By mid-1945, United Kingdom leaders were proposing that a combined Commonwealth corps comprising five divisions be assembled in India, and that they be introduced to the campaign in Operation Coronet – landings on Honshu, near Tokyo Bay, during March 1946. By the time of the Potsdam Conference, however, MacArthur was insisting that only three divisions should be part of the combined Commonwealth corps, as part of a US army-level formation. MacArthur also proposed that: the corps should be kept in reserve rather than taking part in initial landings; it should not include Indian Army units, due to "linguistic and administrative complications", and; in the interests of rationalising lines of supply, the Commonwealth divisions should be re-organised to resemble US divisions, as well as being trained and equipped with US weapons, vehicles and other key equipment. Besides questions of American national prestige, which undoubtedly weighed heavily, behind these conditions was a desire to simplify the lines of communication and the logistic support arrangements of the invasion force. Indeed, once established in Japan MacArthur intended to switch his strategic lines of communication direct to America.
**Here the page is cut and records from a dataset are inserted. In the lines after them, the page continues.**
/-! `CTXSV` and `CTXRS` (R207, R208, R347 to R350). -/

/-- A hold name's image (R207). -/
def holdImage (h : HoldName) : Nat :=
  match h with
  | .none => 0
  | .vec p => p % 4096 + 4096
  | .uni k => k % 4096 + 2 * 4096

/-- The hold name of an image. -/
def holdOfImage (n : Nat) : HoldName :=
  match n / 4096 % 4 with
  | 1 => .vec (n % 4096)
  | 2 => .uni (n % 4096)
  | _ => .none

/-- The thread part: 256 bytes. -/
def threadPart (s : State) (t : Nat) (next : DWord) : List Byte :=
  match s.threads[t]? with
  | none => List.replicate 256 0
  | some th =>
    let q := resvOf s t
    bytesOf 8 ((th.resumePc).getD next).toNat
      ++ bytesOf 8 (th.wb % 4096 + 2 ^ 12 * (depthOf th % 4096) + 2 ^ 32 * q)
      ++ bytesOf 8 th.ptime
      ++ bytesOf 8 (th.preds.toNat + 2 ^ 16 * holdImage th.hold1 + 2 ^ 32 * holdImage th.hold2 + 2 ^ 48 * holdImage th.hold3)
      ++ bytesOf 8 th.tl
      ++ ((List.range 16).flatMap fun i => bytesOf 8 ((th.xs[i]?).map xImage |>.getD 0).toNat)
      ++ bytesOf 8 (residentSpan th (windowOf s t))
      ++ List.replicate 80 0

/-- The group part: 512 bytes. -/
def groupPart (s : State) (t : Nat) : List Byte :=
  match groupOf s t, s.threads[t]? with
  | some g, some th =>
    let ks := if th.routine = .save then setUnis g.ks 0 (valueWords 64 g.savedK) else g.ks
    ((List.range 96).flatMap fun i => bytesOf 4 ((ks[i]?).getD 0).toNat)
      ++ bytesOf 8 g.fpctl.toNat ++ bytesOf 8 (launchOf s t).ucount ++ List.replicate 112 0
  | _, _ => List.replicate 512 0

/-- A mask of the entries that a team holds. -/
def claimMask (l : List (Option Nat)) (m : Nat) : Nat :=
  (List.range l.length).foldl (fun n i => if ((l[i]?).getD none) = some m then n + 2 ^ i else n) 0

/-- The image of a convergence register. -/
def convImage (c : Conv) : List Byte :=
  let pend := c.sigs.filter (·.nb)
  let w := match pend with
    | g :: _ => wordBits g.opc g.form
    | [] => 0
  bytesOf 4 (c.count.getD 0) ++ bytesOf 4 pend.length ++ bytesOf 8 (w.extractLsb' 0 64).toNat
    ++ bytesOf 8 (match pend with | g :: _ => g.cval.toNat | [] => 0) ++ bytesOf 8 (w.extractLsb' 64 64).toNat

/-- The image of a completion queue. -/
def queueImage (q : CQueue) : List Byte :=
  (List.range 256).flatMap fun i => match q.entries[i]? with
    | some e => (entryWords e).flatMap fun w => bytesOf 4 w.toNat
    | none => List.replicate 16 0

/-- The team part: 17,408 bytes. -/
def teamPart (s : State) (t : Nat) : List Byte :=
  let m := teamIdOf s t
  match s.teams[m]? with
  | none => List.replicate 17408 0
  | some tm =>
    let c := coreAt s tm.die tm.site
    let l := launchOf s t
    bytesOf 8 (claimMask (c.slots.map (·.claim)) m)
      ++ bytesOf 8 (claimMask (c.accs.map (·.claim)) m + 2 ^ 16 * claimMask (c.mqs.map (·.claim)) m)
      ++ bytesOf 8 (l.resv + 2 ^ 16 * l.groups + 2 ^ 24 * l.ucount + 2 ^ 32 * l.bhi)
      ++ List.replicate 8 0
      ++ ((List.range 16).flatMap fun i => convImage ((tm.convs[i]?).getD ⟨none, []⟩))
      ++ List.replicate 480 0
      ++ ((List.range 4).flatMap fun i => queueImage ((tm.queues[i]?).getD ⟨[], 0⟩))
On 8 August, the Chief of the Imperial General Staff (CIGS), Field Marshal Sir Alan Brooke, proposed that the corps comprise one Australian, one British and one Canadian division, as well as two New Zealand brigades. The corps was to be formed in the United States and train there for six months before deployment, and would have also been organised along the lines of a US corps and utilise American equipment. It is generally considered that the corps was to have included the already established British 3rd Infantry Division, and two Australian and Canadian divisions being re-raised for the purpose of the invasion: the Australian 10th Infantry Division, and the 6th Canadian Infantry Division.
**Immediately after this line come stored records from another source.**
-- ==== Sys2Proof/Certificates/Slice0/Obligations.lean ====
section
/-! DEFINITION. The statements about the model. Each docstring names the rules of spec/ that the statement formalises. A
result statement has the whole next state as its conclusion: what it does not name is as it was, every byte of memory
among it. -/

open Sys2Proof Sys2Proof.Machine Sys2Proof.Claims

/-! Instructions that complete in every active lane. -/

/-- R105, R106, R42: the integer instructions write the exact result, wrapped with SAT clear and clamped with SAT set, and
`ADDC` also its carry. -/
def Obligations.IntegerResults : Prop :=
  GivesWords .add 0x20 (fun f r => exactly 0x20 f (numA f r + numB f r)) ∧
  GivesWords .sub 0x21 (fun f r => exactly 0x21 f (numA f r - numB f r)) ∧
  Gives .addc 0x22 (fun f s _ r =>
    { vals := regsOf (typeOf f) (BitVec.ofNat 64 (carrySum f s r % 2 ^ (typeOf f).2))
      preds := [(f.c.toNat, decide (2 ^ (typeOf f).2 ≤ carrySum f s r))] }) ∧
  GivesWords .mul 0x23 (fun f r => exactly 0x23 f (numA f r * numB f r)) ∧
  GivesWords .mulh 0x24 (fun f r => wrapped f (numA f r * numB f r / 2 ^ (typeOf f).2)) ∧
  GivesWords .mad 0x25 (fun f r => exactly 0x25 f (numA f r * numB f r + numC f r)) ∧
  GivesWords .madw 0x26 (fun f r =>
    pairRegs (fit (asWidth f 64) (saturates 0x26 f)
      (num (asWidth f 32) r.a * num (asWidth f 32) r.b + num (asWidth f 64) r.c))) ∧
  GivesWords .abs 0x27 (fun f r => exactly 0x27 f |numA f r|) ∧
  GivesWords .min 0x28 (fun f r => wrapped f (min (numA f r) (numB f r))) ∧
  GivesWords .max 0x29 (fun f r => wrapped f (max (numA f r) (numB f r))) ∧
  GivesWords .dot4 0x2A (fun f r => oneReg (fit (typeOf f) (saturates 0x2A f)
    (numC f r + ((List.range 4).map fun i =>
      byteNum (f.mod.getLsbD 4) i r.a * byteNum (f.mod.getLsbD 5) i r.b).sum))) ∧
  GivesWords .sad 0x2B (fun f r => oneReg (fit (typeOf f) (saturates 0x2B f)
    (numC f r + if f.mod.getLsbD 4
      then ((List.range 2).map fun i => distance (halfNum i r.a) (halfNum i r.b)).sum
      else ((List.range 4).map fun i => distance (byteNum false i r.a) (byteNum false i r.b)).sum)))

/-- R107 to R109: the bit instructions write their results. -/
def Obligations.BitResults : Prop :=
  GivesWords .and 0x30 (fun f r => bitRegs f (bitsImage ((r.a &&& maybeNot (f.mod.getLsbD 4) r.b).setWidth (bitsOf f)))) ∧
  GivesWords .or 0x31 (fun f r => bitRegs f (bitsImage ((r.a ||| maybeNot (f.mod.getLsbD 4) r.b).setWidth (bitsOf f)))) ∧
  GivesWords .xor 0x32 (fun f r => bitRegs f (bitsImage ((r.a ^^^ maybeNot (f.mod.getLsbD 4) r.b).setWidth (bitsOf f)))) ∧
  GivesWords .bfn 0x33 (fun f r =>
    bitRegs f (bitsImage ((tableBits ((imm32Of f).extractLsb' 0 16) r.dOld r.a r.b r.c).setWidth (bitsOf f)))) ∧
  GivesWords .shl 0x34 (fun f r => bitRegs f (bitsImage ((r.a.setWidth (bitsOf f)) <<< countOf r.b))) ∧
  GivesWords .shr 0x35 (fun f r => bitRegs f (bitsImage ((r.a.setWidth (bitsOf f)) >>> countOf r.b))) ∧
  GivesWords .shra 0x36 (fun f r => bitRegs f (bitsImage ((r.a.setWidth (bitsOf f)).sshiftRight (countOf r.b)))) ∧
  GivesWords .rol 0x37 (fun f r => bitRegs f (bitsImage ((r.a.setWidth (bitsOf f)).rotateLeft (countOf r.b)))) ∧
  GivesWords .fsh 0x38 (fun f r =>
    let w := bitsOf f
    let x := r.b.setWidth w ++ r.a.setWidth w
    let m := countOf r.c % w
    bitRegs f (if f.mod.getLsbD 4 then bitsImage ((x <<< m).extractLsb' w w) else bitsImage ((x >>> m).extractLsb' 0 w))) ∧
  GivesWords .popc 0x39 (fun f r => oneReg (BitVec.ofNat 64 (ones (bitsOf f) r.a))) ∧
  GivesWords .clz 0x3A (fun f r => oneReg (BitVec.ofNat 64 (leadingZeros (bitsOf f) r.a))) ∧
  GivesWords .brev 0x3B (fun f r => bitRegs f (bitsImage (r.a.setWidth (bitsOf f)).reverse)) ∧
  GivesWords .bfe 0x3C (fun f r => bitRegs f (fieldOf (bitsOf f) (typeOf f).1 r.a r.b)) ∧
  GivesWords .bfi 0x3D (fun f r => bitRegs f (insertField (bitsOf f) r.a r.b r.c))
British leaders were proposing that the corps be led by Lieutenant General Sir Charles Keightley, a British officer. The Australian government disagreed with the appointment of an officer with no experience fighting the Japanese, and instead proposed Lieutenant General Sir Leslie Morshead for the command. The details of the corps' deployment were still being discussed when the war was ended by the atomic bombings of Hiroshima and Nagasaki, although it appears that the Commonwealth land forces would not have been used in the initial landings on Kyūshū under Operation Olympic. Instead they would most likely have been used during the landings on Honshu, near Tokyo, which were scheduled to begin on 1 March 1946 under Operation Coronet, and which would have also included a French Corps. Regardless, some sources state that MacArthur was proposing the further reduction of the Commonwealth land forces to an elite division. However, considering the likelihood of extremely high casualties in any such invasion, it must be considered likely that a much larger number of Commonwealth troops would have become involved following the landings.

==Composition==

===Canadian===
The Canadian Army Pacific Force was organized on the lines of a standard infantry division, with nine infantry battalions. However, to ease logistic concerns, U.S. military equipment was to be adopted, as well as U.S. Army organization. Therefore, three battalions were formed into "regiments" rather than brigades, and "cannon companies" were formed rather than anti-tank units. The battalions were named in Canadian fashion, rather than numbered, and the division was patterned after the 1st Canadian Infantry Division.